Task to complete. Retype exactly the lines that run from the start of the data to the line holding "f).routers = s.routers := rfl", including both, and only those.

(Entries taken from a collection)
- Opening Delimiter -
/-! ## updLink -/

@[simp] theorem updLink_pending (p : HostPort) (f : HostLink → HostLink) : (updLink s p f).pending = s.pending := rfl
@[simp] theorem updLink_now (p : HostPort) (f : HostLink → HostLink) : (updLink s p f).now = s.now := rfl
@[simp] theorem updLink_powered (p : HostPort) (f : HostLink → HostLink) : (updLink s p f).powered = s.powered := rfl
@[simp] theorem updLink_skew (p : HostPort) (f : HostLink → HostLink) : (updLink s p f).skew = s.skew := rfl
@[simp] theorem updLink_lanterns (p : HostPort) (f : HostLink → HostLink) : (updLink s p f).lanterns = s.lanterns := rfl
@[simp] theorem updLink_routers (p : HostPort) (f : HostLink → HostLink) : (updLink s p f).routers = s.routers := rfl
@[simp] theorem updLink_fields (p : HostPort) (f : HostLink → HostLink) : (updLink s p f).fields = s.fields := rfl
@[simp] theorem updLink_tiles (p : HostPort) (f : HostLink → HostLink) : (updLink s p f).tiles = s.tiles := rfl
@[simp] theorem updLink_rim (p : HostPort) (f : HostLink → HostLink) : (updLink s p f).rim = s.rim := rfl
@[simp] theorem updLink_zen (p : HostPort) (f : HostLink → HostLink) : (updLink s p f).zen = s.zen := rfl
@[simp] theorem updLink_funcs (p : HostPort) (f : HostLink → HostLink) : (updLink s p f).funcs = s.funcs := rfl
@[simp] theorem updLink_out (p : HostPort) (f : HostLink → HostLink) : (updLink s p f).out = s.out := rfl
@[simp] theorem updLink_parts (p : HostPort) (f : HostLink → HostLink) : (updLink s p f).parts = s.parts := rfl
@[simp] theorem updLink_visit (p : HostPort) (f : HostLink → HostLink) : (updLink s p f).visit = s.visit := rfl
@[simp] theorem updLink_waiting (p : HostPort) (f : HostLink → HostLink) : (updLink s p f).waiting = s.waiting := rfl
@[simp] theorem updLink_contexts (p : HostPort) (f : HostLink → HostLink) : (updLink s p f).contexts = s.contexts := rfl
@[simp] theorem updLink_serial (p : HostPort) (f : HostLink → HostLink) : (updLink s p f).serial = s.serial := rfl
@[simp] theorem updLink_jobs (p : HostPort) (f : HostLink → HostLink) : (updLink s p f).jobs = s.jobs := rfl
@[simp] theorem updLink_erasing (p : HostPort) (f : HostLink → HostLink) : (updLink s p f).erasing = s.erasing := rfl
@[simp] theorem updLink_recal (p : HostPort) (f : HostLink → HostLink) : (updLink s p f).recal = s.recal := rfl
@[simp] theorem updLink_erased (p : HostPort) (f : HostLink → HostLink) : (updLink s p f).erased = s.erased := rfl
@[simp] theorem updLink_routes (p : HostPort) (f : HostLink → HostLink) : (updLink s p f).routes = s.routes := rfl
@[simp] theorem updLink_spares (p : HostPort) (f : HostLink → HostLink) : (updLink s p f).spares = s.spares := rfl
@[simp] theorem updLink_sparesNext (p : HostPort) (f : HostLink → HostLink) : (updLink s p f).sparesNext = s.sparesNext := rfl
@[simp] theorem updLink_badLanterns (p : HostPort) (f : HostLink → HostLink) : (updLink s p f).badLanterns = s.badLanterns := rfl
@[simp] theorem updLink_badRouters (p : HostPort) (f : HostLink → HostLink) : (updLink s p f).badRouters = s.badRouters := rfl
@[simp] theorem updLink_repair (p : HostPort) (f : HostLink → HostLink) : (updLink s p f).repair = s.repair := rfl
@[simp] theorem updLink_repair2 (p : HostPort) (f : HostLink → HostLink) : (updLink s p f).repair2 = s.repair2 := rfl
@[simp] theorem updLink_slotSpares (p : HostPort) (f : HostLink → HostLink) : (updLink s p f).slotSpares = s.slotSpares := rfl
@[simp] theorem updLink_dormant (p : HostPort) (f : HostLink → HostLink) : (updLink s p f).dormant = s.dormant := rfl
@[simp] theorem updLink_cal (p : HostPort) (f : HostLink → HostLink) : (updLink s p f).cal = s.cal := rfl
@[simp] theorem updLink_calRewrites (p : HostPort) (f : HostLink → HostLink) : (updLink s p f).calRewrites = s.calRewrites := rfl
@[simp] theorem updLink_setSeq (p : HostPort) (f : HostLink → HostLink) : (updLink s p f).setSeq = s.setSeq := rfl
@[simp] theorem updLink_cistern (p : HostPort) (f : HostLink → HostLink) : (updLink s p f).cistern = s.cistern := rfl
@[simp] theorem updLink_seqTag (p : HostPort) (f : HostLink → HostLink) : (updLink s p f).seqTag = s.seqTag := rfl
@[simp] theorem updLink_badChannels (p : HostPort) (f : HostLink → HostLink) : (updLink s p f).badChannels = s.badChannels := rfl
@[simp] theorem updLink_draws (p : HostPort) (f : HostLink → HostLink) : (updLink s p f).draws = s.draws := rfl
@[simp] theorem updLink_sec (p : HostPort) (f : HostLink → HostLink) : (updLink s p f).sec = s.sec := rfl
@[simp] theorem updLink_boot (p : HostPort) (f : HostLink → HostLink) : (updLink s p f).boot = s.boot := rfl
@[simp] theorem updLink_plant (p : HostPort) (f : HostLink → HostLink) : (updLink s p f).plant = s.plant := rfl
@[simp] theorem updLink_ring (p : HostPort) (f : HostLink → HostLink) : (updLink s p f).ring = s.ring := rfl
@[simp] theorem updLink_mgmt (p : HostPort) (f : HostLink → HostLink) : (updLink s p f).mgmt = s.mgmt := rfl

/-! ## setPart -/

@[simp] theorem setPart_pending (n : Nat) (x : Option Partition) : (setPart s n x).pending = s.pending := rfl
@[simp] theorem setPart_now (n : Nat) (x : Option Partition) : (setPart s n x).now = s.now := rfl
@[simp] theorem setPart_powered (n : Nat) (x : Option Partition) : (setPart s n x).powered = s.powered := rfl
@[simp] theorem setPart_skew (n : Nat) (x : Option Partition) : (setPart s n x).skew = s.skew := rfl
@[simp] theorem setPart_lanterns (n : Nat) (x : Option Partition) : (setPart s n x).lanterns = s.lanterns := rfl
@[simp] theorem setPart_routers (n : Nat) (x : Option Partition) : (setPart s n x).routers = s.routers := rfl
@[simp] theorem setPart_fields (n : Nat) (x : Option Partition) : (setPart s n x).fields = s.fields := rfl
@[simp] theorem setPart_tiles (n : Nat) (x : Option Partition) : (setPart s n x).tiles = s.tiles := rfl
@[simp] theorem setPart_rim (n : Nat) (x : Option Partition) : (setPart s n x).rim = s.rim := rfl
@[simp] theorem setPart_zen (n : Nat) (x : Option Partition) : (setPart s n x).zen = s.zen := rfl
@[simp] theorem setPart_funcs (n : Nat) (x : Option Partition) : (setPart s n x).funcs = s.funcs := rfl
@[simp] theorem setPart_links (n : Nat) (x : Option Partition) : (setPart s n x).links = s.links := rfl
@[simp] theorem setPart_out (n : Nat) (x : Option Partition) : (setPart s n x).out = s.out := rfl
@[simp] theorem setPart_visit (n : Nat) (x : Option Partition) : (setPart s n x).visit = s.visit := rfl
@[simp] theorem setPart_waiting (n : Nat) (x : Option Partition) : (setPart s n x).waiting = s.waiting := rfl
@[simp] theorem setPart_contexts (n : Nat) (x : Option Partition) : (setPart s n x).contexts = s.contexts := rfl
@[simp] theorem setPart_serial (n : Nat) (x : Option Partition) : (setPart s n x).serial = s.serial := rfl
@[simp] theorem setPart_jobs (n : Nat) (x : Option Partition) : (setPart s n x).jobs = s.jobs := rfl
@[simp] theorem setPart_erasing (n : Nat) (x : Option Partition) : (setPart s n x).erasing = s.erasing := rfl
@[simp] theorem setPart_recal (n : Nat) (x : Option Partition) : (setPart s n x).recal = s.recal := rfl
@[simp] theorem setPart_erased (n : Nat) (x : Option Partition) : (setPart s n x).erased = s.erased := rfl
@[simp] theorem setPart_routes (n : Nat) (x : Option Partition) : (setPart s n x).routes = s.routes := rfl
@[simp] theorem setPart_spares (n : Nat) (x : Option Partition) : (setPart s n x).spares = s.spares := rfl
@[simp] theorem setPart_sparesNext (n : Nat) (x : Option Partition) : (setPart s n x).sparesNext = s.sparesNext := rfl
@[simp] theorem setPart_badLanterns (n : Nat) (x : Option Partition) : (setPart s n x).badLanterns = s.badLanterns := rfl
@[simp] theorem setPart_badRouters (n : Nat) (x : Option Partition) : (setPart s n x).badRouters = s.badRouters := rfl
@[simp] theorem setPart_repair (n : Nat) (x : Option Partition) : (setPart s n x).repair = s.repair := rfl
@[simp] theorem setPart_repair2 (n : Nat) (x : Option Partition) : (setPart s n x).repair2 = s.repair2 := rfl
@[simp] theorem setPart_slotSpares (n : Nat) (x : Option Partition) : (setPart s n x).slotSpares = s.slotSpares := rfl
@[simp] theorem setPart_dormant (n : Nat) (x : Option Partition) : (setPart s n x).dormant = s.dormant := rfl
@[simp] theorem setPart_cal (n : Nat) (x : Option Partition) : (setPart s n x).cal = s.cal := rfl
@[simp] theorem setPart_calRewrites (n : Nat) (x : Option Partition) : (setPart s n x).calRewrites = s.calRewrites := rfl
@[simp] theorem setPart_setSeq (n : Nat) (x : Option Partition) : (setPart s n x).setSeq = s.setSeq := rfl
@[simp] theorem setPart_cistern (n : Nat) (x : Option Partition) : (setPart s n x).cistern = s.cistern := rfl
@[simp] theorem setPart_seqTag (n : Nat) (x : Option Partition) : (setPart s n x).seqTag = s.seqTag := rfl
@[simp] theorem setPart_badChannels (n : Nat) (x : Option Partition) : (setPart s n x).badChannels = s.badChannels := rfl
@[simp] theorem setPart_draws (n : Nat) (x : Option Partition) : (setPart s n x).draws = s.draws := rfl
@[simp] theorem setPart_sec (n : Nat) (x : Option Partition) : (setPart s n x).sec = s.sec := rfl
@[simp] theorem setPart_boot (n : Nat) (x : Option Partition) : (setPart s n x).boot = s.boot := rfl
@[simp] theorem setPart_plant (n : Nat) (x : Option Partition) : (setPart s n x).plant = s.plant := rfl
@[simp] theorem setPart_ring (n : Nat) (x : Option Partition) : (setPart s n x).ring = s.ring := rfl
@[simp] theorem setPart_mgmt (n : Nat) (x : Option Partition) : (setPart s n x).mgmt = s.mgmt := rfl

/-! ## Reads of another kind of unit -/

@[simp] theorem getL_setR (m : Nat) (x : Router) (n : Nat) : getL (setR s m x) n = getL s n := rfl
@[simp] theorem getL_setF (m : Nat) (x : Field) (n : Nat) : getL (setF s m x) n = getL s n := rfl
@[simp] theorem getL_setT (m : Nat) (x : RimTile) (n : Nat) : getL (setT s m x) n = getL s n := rfl
@[simp] theorem getL_setZ (m : Nat) (x : Zenden) (n : Nat) : getL (setZ s m x) n = getL s n := rfl
@[simp] theorem getL_setFn (m : Fn) (x : Func) (n : Nat) : getL (setFn s m x) n = getL s n := rfl
@[simp] theorem getL_updLink (p : HostPort) (f : HostLink → HostLink) (n : Nat) : getL (updLink s p f) n = getL s n := rfl
@[simp] theorem getL_setPart (m : Nat) (x : Option Partition) (n : Nat) : getL (setPart s m x) n = getL s n := rfl
@[simp] theorem getR_setL (m : Nat) (x : Lantern) (n : Nat) : getR (setL s m x) n = getR s n := rfl
@[simp] theorem getR_setF (m : Nat) (x : Field) (n : Nat) : getR (setF s m x) n = getR s n := rfl
@[simp] theorem getR_setT (m : Nat) (x : RimTile) (n : Nat) : getR (setT s m x) n = getR s n := rfl
@[simp] theorem getR_setZ (m : Nat) (x : Zenden) (n : Nat) : getR (setZ s m x) n = getR s n := rfl
@[simp] theorem getR_setFn (m : Fn) (x : Func) (n : Nat) : getR (setFn s m x) n = getR s n := rfl
@[simp] theorem getR_updLink (p : HostPort) (f : HostLink → HostLink) (n : Nat) : getR (updLink s p f) n = getR s n := rfl
@[simp] theorem getR_setPart (m : Nat) (x : Option Partition) (n : Nat) : getR (setPart s m x) n = getR s n := rfl
@[simp] theorem getF_setL (m : Nat) (x : Lantern) (n : Nat) : getF (setL s m x) n = getF s n := rfl
@[simp] theorem getF_setR (m : Nat) (x : Router) (n : Nat) : getF (setR s m x) n = getF s n := rfl
@[simp] theorem getF_setT (m : Nat) (x : RimTile) (n : Nat) : getF (setT s m x) n = getF s n := rfl
@[simp] theorem getF_setZ (m : Nat) (x : Zenden) (n : Nat) : getF (setZ s m x) n = getF s n := rfl
@[simp] theorem getF_setFn (m : Fn) (x : Func) (n : Nat) : getF (setFn s m x) n = getF s n := rfl
@[simp] theorem getF_updLink (p : HostPort) (f : HostLink → HostLink) (n : Nat) : getF (updLink s p f) n = getF s n := rfl
@[simp] theorem getF_setPart (m : Nat) (x : Option Partition) (n : Nat) : getF (setPart s m x) n = getF s n := rfl
@[simp] theorem getT_setL (m : Nat) (x : Lantern) (n : Nat) : getT (setL s m x) n = getT s n := rfl
@[simp] theorem getT_setR (m : Nat) (x : Router) (n : Nat) : getT (setR s m x) n = getT s n := rfl
@[simp] theorem getT_setF (m : Nat) (x : Field) (n : Nat) : getT (setF s m x) n = getT s n := rfl
@[simp] theorem getT_setZ (m : Nat) (x : Zenden) (n : Nat) : getT (setZ s m x) n = getT s n := rfl
@[simp] theorem getT_setFn (m : Fn) (x : Func) (n : Nat) : getT (setFn s m x) n = getT s n := rfl
@[simp] theorem getT_updLink (p : HostPort) (f : HostLink → HostLink) (n : Nat) : getT (updLink s p f) n = getT s n := rfl
@[simp] theorem getT_setPart (m : Nat) (x : Option Partition) (n : Nat) : getT (setPart s m x) n = getT s n := rfl
@[simp] theorem getZ_setL (m : Nat) (x : Lantern) (n : Nat) : getZ (setL s m x) n = getZ s n := rfl
@[simp] theorem getZ_setR (m : Nat) (x : Router) (n : Nat) : getZ (setR s m x) n = getZ s n := rfl
@[simp] theorem getZ_setF (m : Nat) (x : Field) (n : Nat) : getZ (setF s m x) n = getZ s n := rfl
@[simp] theorem getZ_setT (m : Nat) (x : RimTile) (n : Nat) : getZ (setT s m x) n = getZ s n := rfl
@[simp] theorem getZ_setFn (m : Fn) (x : Func) (n : Nat) : getZ (setFn s m x) n = getZ s n := rfl
@[simp] theorem getZ_updLink (p : HostPort) (f : HostLink → HostLink) (n : Nat) : getZ (updLink s p f) n = getZ s n := rfl
@[simp] theorem getZ_setPart (m : Nat) (x : Option Partition) (n : Nat) : getZ (setPart s m x) n = getZ s n := rfl
@[simp] theorem getFn_setL (m : Nat) (x : Lantern) (g : Fn) : getFn (setL s m x) g = getFn s g := rfl
@[simp] theorem getFn_setR (m : Nat) (x : Router) (g : Fn) : getFn (setR s m x) g = getFn s g := rfl
@[simp] theorem getFn_setF (m : Nat) (x : Field) (g : Fn) : getFn (setF s m x) g = getFn s g := rfl
@[simp] theorem getFn_setT (m : Nat) (x : RimTile) (g : Fn) : getFn (setT s m x) g = getFn s g := rfl
@[simp] theorem getFn_setZ (m : Nat) (x : Zenden) (g : Fn) : getFn (setZ s m x) g = getFn s g := rfl
@[simp] theorem getFn_updLink (p : HostPort) (f : HostLink → HostLink) (g : Fn) : getFn (updLink s p f) g = getFn s g := rfl
@[simp] theorem getFn_setPart (m : Nat) (x : Option Partition) (g : Fn) : getFn (setPart s m x) g = getFn s g := rfl
@[simp] theorem getLink_setL (m : Nat) (x : Lantern) (q : HostPort) : getLink (setL s m x) q = getLink s q := rfl
@[simp] theorem getLink_setR (m : Nat) (x : Router) (q : HostPort) : getLink (setR s m x) q = getLink s q := rfl
@[simp] theorem getLink_setF (m : Nat) (x : Field) (q : HostPort) : getLink (setF s m x) q = getLink s q := rfl
@[simp] theorem getLink_setT (m : Nat) (x : RimTile) (q : HostPort) : getLink (setT s m x) q = getLink s q := rfl
@[simp] theorem getLink_setZ (m : Nat) (x : Zenden) (q : HostPort) : getLink (setZ s m x) q = getLink s q := rfl
@[simp] theorem getLink_setFn (m : Fn) (x : Func) (q : HostPort) : getLink (setFn s m x) q = getLink s q := rfl
@[simp] theorem getLink_setPart (m : Nat) (x : Option Partition) (q : HostPort) : getLink (setPart s m x) q = getLink s q := rfl
@[simp] theorem getPart_setL (m : Nat) (x : Lantern) (n : Nat) : getPart (setL s m x) n = getPart s n := rfl
@[simp] theorem getPart_setR (m : Nat) (x : Router) (n : Nat) : getPart (setR s m x) n = getPart s n := rfl
@[simp] theorem getPart_setF (m : Nat) (x : Field) (n : Nat) : getPart (setF s m x) n = getPart s n := rfl
@[simp] theorem getPart_setT (m : Nat) (x : RimTile) (n : Nat) : getPart (setT s m x) n = getPart s n := rfl
@[simp] theorem getPart_setZ (m : Nat) (x : Zenden) (n : Nat) : getPart (setZ s m x) n = getPart s n := rfl
@[simp] theorem getPart_setFn (m : Fn) (x : Func) (n : Nat) : getPart (setFn s m x) n = getPart s n := rfl
@[simp] theorem getPart_updLink (p : HostPort) (f : HostLink → HostLink) (n : Nat) : getPart (updLink s p f) n = getPart s n := rfl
- Closing Delimiter -
Reply.
/-! ## updLink -/

@[simp] theorem updLink_pending (p : HostPort) (f : HostLink → HostLink) : (updLink s p f).pending = s.pending := rfl
@[simp] theorem updLink_now (p : HostPort) (f : HostLink → HostLink) : (updLink s p f).now = s.now := rfl
@[simp] theorem updLink_powered (p : HostPort) (f : HostLink → HostLink) : (updLink s p f).powered = s.powered := rfl
@[simp] theorem updLink_skew (p : HostPort) (f : HostLink → HostLink) : (updLink s p f).skew = s.skew := rfl
@[simp] theorem updLink_lanterns (p : HostPort) (f : HostLink → HostLink) : (updLink s p f).lanterns = s.lanterns := rfl
@[simp] theorem updLink_routers (p : HostPort) (f : HostLink → HostLink) : (updLink s p f).routers = s.routers := rfl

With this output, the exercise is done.